Israeli political heavyweight Benjamin Netanyahu launched his campaign to oust bitter rival Ariel Sharon as prime minister with a call Wednesday for construction of a huge number of new settlements in the occupied West Bank.
Staking out the battleground for the right-wing power struggle triggered by Sharon's removal of settlers from Gaza, Netanyahu urged immediate building on a particularly sensitive area outside East Jerusalem.
"The time has come to build here and I will build here," Netanyahu told reporters on a tour of the rocky hillside between Jerusalem and Maale Adumim, the biggest West Bank settlement.
Sharon himself says Israel plans construction in the so-called E1 tract despite heavy US criticism and fury from the Palestinians, who are concerned they would be cut off from the holy city they seek as the capital of an eventual state.
The plans call for construction of 1,000 housing units and later, a tunnel to divert Palestinian traffic from the area, said Yehoshua Mor-Yosef, a project spokesman.

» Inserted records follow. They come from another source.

/-! ### Events at a TMU (R189, R192, R194 to R201) -/

/-- Cell event line k is asserted: pre-armed TMUs calibrate; the EXTERNAL gates of armed ones open, during calibration too
(R192, R194). -/
def State.tmuEvAssert (s : State) (k : Nat) : State :=
  (List.range 64).foldl
    (fun s n =>
      match (s.tmu n).arm with
      | none => s
      | some m =>
        if m.evSel ≠ k then s
        else if s.fld (Reg.TMU_STATUS_STATE n) = 1 then
          s.tmuBegin n m
        else if m.gate = 2 ∧ !(s.tmu n).gateOpen ∧ !(s.tmu n).ended then
          s.modTmu n (fun t => { t with gateOpen := true, gateTime := s.now })
        else s) s

/-- The gate of TMU n closes after it has opened, and its measurement ends (R194). -/
def State.tmuCloseGate (s : State) (n : Nat) (m : TmuArm) : State :=
  if m.gate = 0 ∨ !(s.tmu n).gateOpen then s
  else s.modTmu n (fun t => { t with gateOpen := false, ended := true })

/-- Cell event line k is released: the EXTERNAL gates that follow it close (R194). -/
def State.tmuEvRelease (s : State) (k : Nat) : State :=
  (List.range 64).foldl
    (fun s n =>
      match (s.tmu n).arm with
      | none => s
      | some m => if m.gate = 2 ∧ m.evSel = k then s.tmuCloseGate n m else s) s

/-- An input of TMU n sampled inside its band is unsettled; sources 0x21 and 0x22 never are (R189). -/
def State.tmuBand (s : State) (n i : Nat) (inside : Bool) : Bool :=
  inside && !s.tmuSteady n i

/-- TMU_CALIBRATED: the calibration of TMU n ends with k1 and k2 in 1/16 code; `startIn` and `stopIn` tell the inputs that were
inside their band at step 2 and have not been seen outside it since (R189, R195). -/
def doTmuCalibrated (n : Nat) (k1 k2 : BitVec 16) (startIn stopIn : Bool) (s : State) : State :=
  match (s.tmu n).arm with
  | none => s
  | some _ =>
    if s.fld (Reg.TMU_STATUS_STATE n) ≠ 2 ∨ (s.tmu n).ended then s
    else
      let s1 := (s.setFlag (Reg.TMU_STATUS_START_UNSETTLED n) (s.tmuBand n 0 startIn)).setFlag
        (Reg.TMU_STATUS_STOP_UNSETTLED n) (s.tmuBand n 1 stopIn)
      if within 32000 51200 ((k2.toNat : Int) - (k1.toNat : Int)) then
        ((s1.setFld (Reg.TMU_CAL_K1 n) k1.toNat).setFld (Reg.TMU_CAL_K2 n) k2.toNat).setFld (Reg.TMU_STATUS_STATE n) 3
      else
        ((s1.setFlag (Reg.TMU_STATUS_CAL_ERR n) true).raise 17 n 0).modTmu n (fun t => { t with ended := true, forced := 0x50 })

/-- TMU_INPUT_SETTLED: an input of TMU n is first seen outside its band (R189). -/
def doTmuInputSettled (n : Nat) (stop : Bool) (s : State) : State :=
  s.setFlag (if stop then Reg.TMU_STATUS_STOP_UNSETTLED n else Reg.TMU_STATUS_START_UNSETTLED n) false

/-- A START edge of a measurement in a mode: counted, and kept as the mode needs it (R197). -/
def Tmu.startEdge (t : Tmu) (m : TmuArm) (e : TmuEdge) : Tmu :=
  let t1 := { t with starts := t.starts + 1, first := some (t.first.getD e), last := some e, firstTime := some (t.firstTime.getD e.time) }
  if m.mode = 1 then { t1 with ended := t1.ended || t.stop.isSome }
  else if m.mode = 2 then { t1 with ended := t1.ended || decide (m.countN < t1.starts) }
  else if m.mode = 5 then { t1 with train := t.train ++ [e], ended := t1.ended || decide (m.countN ≤ t1.starts) }
  else t1

/-- A STOP edge of a measurement in a mode (R197, R198). -/
def Tmu.stopEdge (t : Tmu) (m : TmuArm) (e : TmuEdge) : Tmu :=
  let t1 := { t with stops := t.stops + 1, firstTime := some (t.firstTime.getD e.time) }
  if m.mode = 0 then { t1 with stop := some e, early := t.first.isNone, ended := true }
  else if m.mode = 1 then { t1 with stop := some (t.stop.getD e), ended := t1.ended || t.first.isSome }
  else t1

/-- Passages of a polarity count on an input (R189). A passage on an input whose SLOPE is the reserved 3 counts or not by a free
value, for R205 does not call it invalid and R189 gives it no meaning. Log entry 40. -/
def TmuInput.counts (i : TmuInput) (falling : Bool) (s : State) : Bool × State :=
  if i.slope = 3 then
    let r := s.draw 1
    (decide (r.1 = 1), r.2)
  else (decide (i.slope = 2) || decide (i.slope = b2n falling), s)

/-- An edge at `time` lies in the hold-off of an input whose last counted edge was `seen` (R190). -/
def TmuInput.heldOff (i : TmuInput) (seen : Option Nat) (time : Nat) : Bool :=
  match seen with
  | none => false
  | some x => decide (time < x + 10 * i.holdoff)

/-- An edge on an input of a measurement that has ended counts only where it is the first START edge after a mode 0's STOP edge
and coincides with it (R198). -/
def State.tmuTakes (s : State) (n : Nat) (stop : Bool) (m : TmuArm) (e : TmuEdge) : Bool :=
  let t := s.tmu n
  if !t.ended then true
  else
    match t.stop with
    | some b => t.early && !stop && t.first.isNone && (s.tmuInterval n m true e b).coincident
    | none => false

/-- An input of TMU n meets a passage of its source: counted unless its SLOPE, its hold-off or the measurement's end keeps it
out (R189, R190, R194). -/
def State.tmuCount (s : State) (n : Nat) (stop falling : Bool) (m : TmuArm) (e : TmuEdge) : State :=
  let i := if stop then m.stopIn else m.startIn
  let seen := if stop then (s.tmu n).stopSeen else (s.tmu n).startSeen
  let r := i.counts falling s
  if !r.1 || i.heldOff seen e.time || !s.tmuTakes n stop m e then r.2
  else
    let m1 := { m with suspect := m.suspect || s.supplySuspect }
    r.2.modTmu n (fun t =>
      if stop then { t.stopEdge m e with arm := some m1, stopSeen := some e.time }
      else { t.startEdge m e with arm := some m1, startSeen := some e.time })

Israel has yet to approve any building at the site, but recently approved construction of a police station there.
Netanyahu declared his challenge to Sharon for leadership of their ruling Likud Party on Tuesday, a step that could lead to elections earlier than the due date of November 2006 and is likely to keep any peacemaking with the Palestinians on hold.
Netanyahu, a 55-year-old former premier who resigned as Sharon's finance minister over the Gaza plan, is the darling of rightists opposed to yielding any settlements in Israeli-occupied territory that Palestinians want for a state.
They fear it sets a precedent for giving up homes on land to which settlers say they have a Biblical claim and that it rewards a Palestinian uprising begun in 2000.
The World Court has ruled all the settlements illegal. Israel disputes this and the United States has said Israel could expect to keep some West Bank land under a peace settlement that leads to Palestinian statehood.
Likud polls show Netanyahu would rout Sharon in a primary if it were held soon, but Sharon has far greater national popularity stirring speculation that he could break away to form a new centrist party.
A poll in the mass-circulation Yedioth Ahronoth daily said 54 per cent of Israelis preferred Sharon as prime minister while only 26 per cent wanted Netanyahu.
Sharon, 77, once godfather of the settler movement, has vowed Israel will never give up its biggest West Bank settlement blocs, but that some isolated enclaves could go under an eventual peace deal with the Palestinians.
In another development, Israel's parliament Wednesday approved posting 750 Egyptian troops on the Egypt-Gaza border, allowing Israeli soldiers to withdraw from the sensitive frontier. The vote was 53 to 28.
During more than four years of Palestinian-Israeli violence, Israeli forces have uncovered and destroyed dozens of tunnels used by Palestinians to smuggle weapons into Gaza under the border. With the agreement, Egypt takes over responsibility for preventing smuggling, and Israel is expected to withdraw its forces by the end of the year.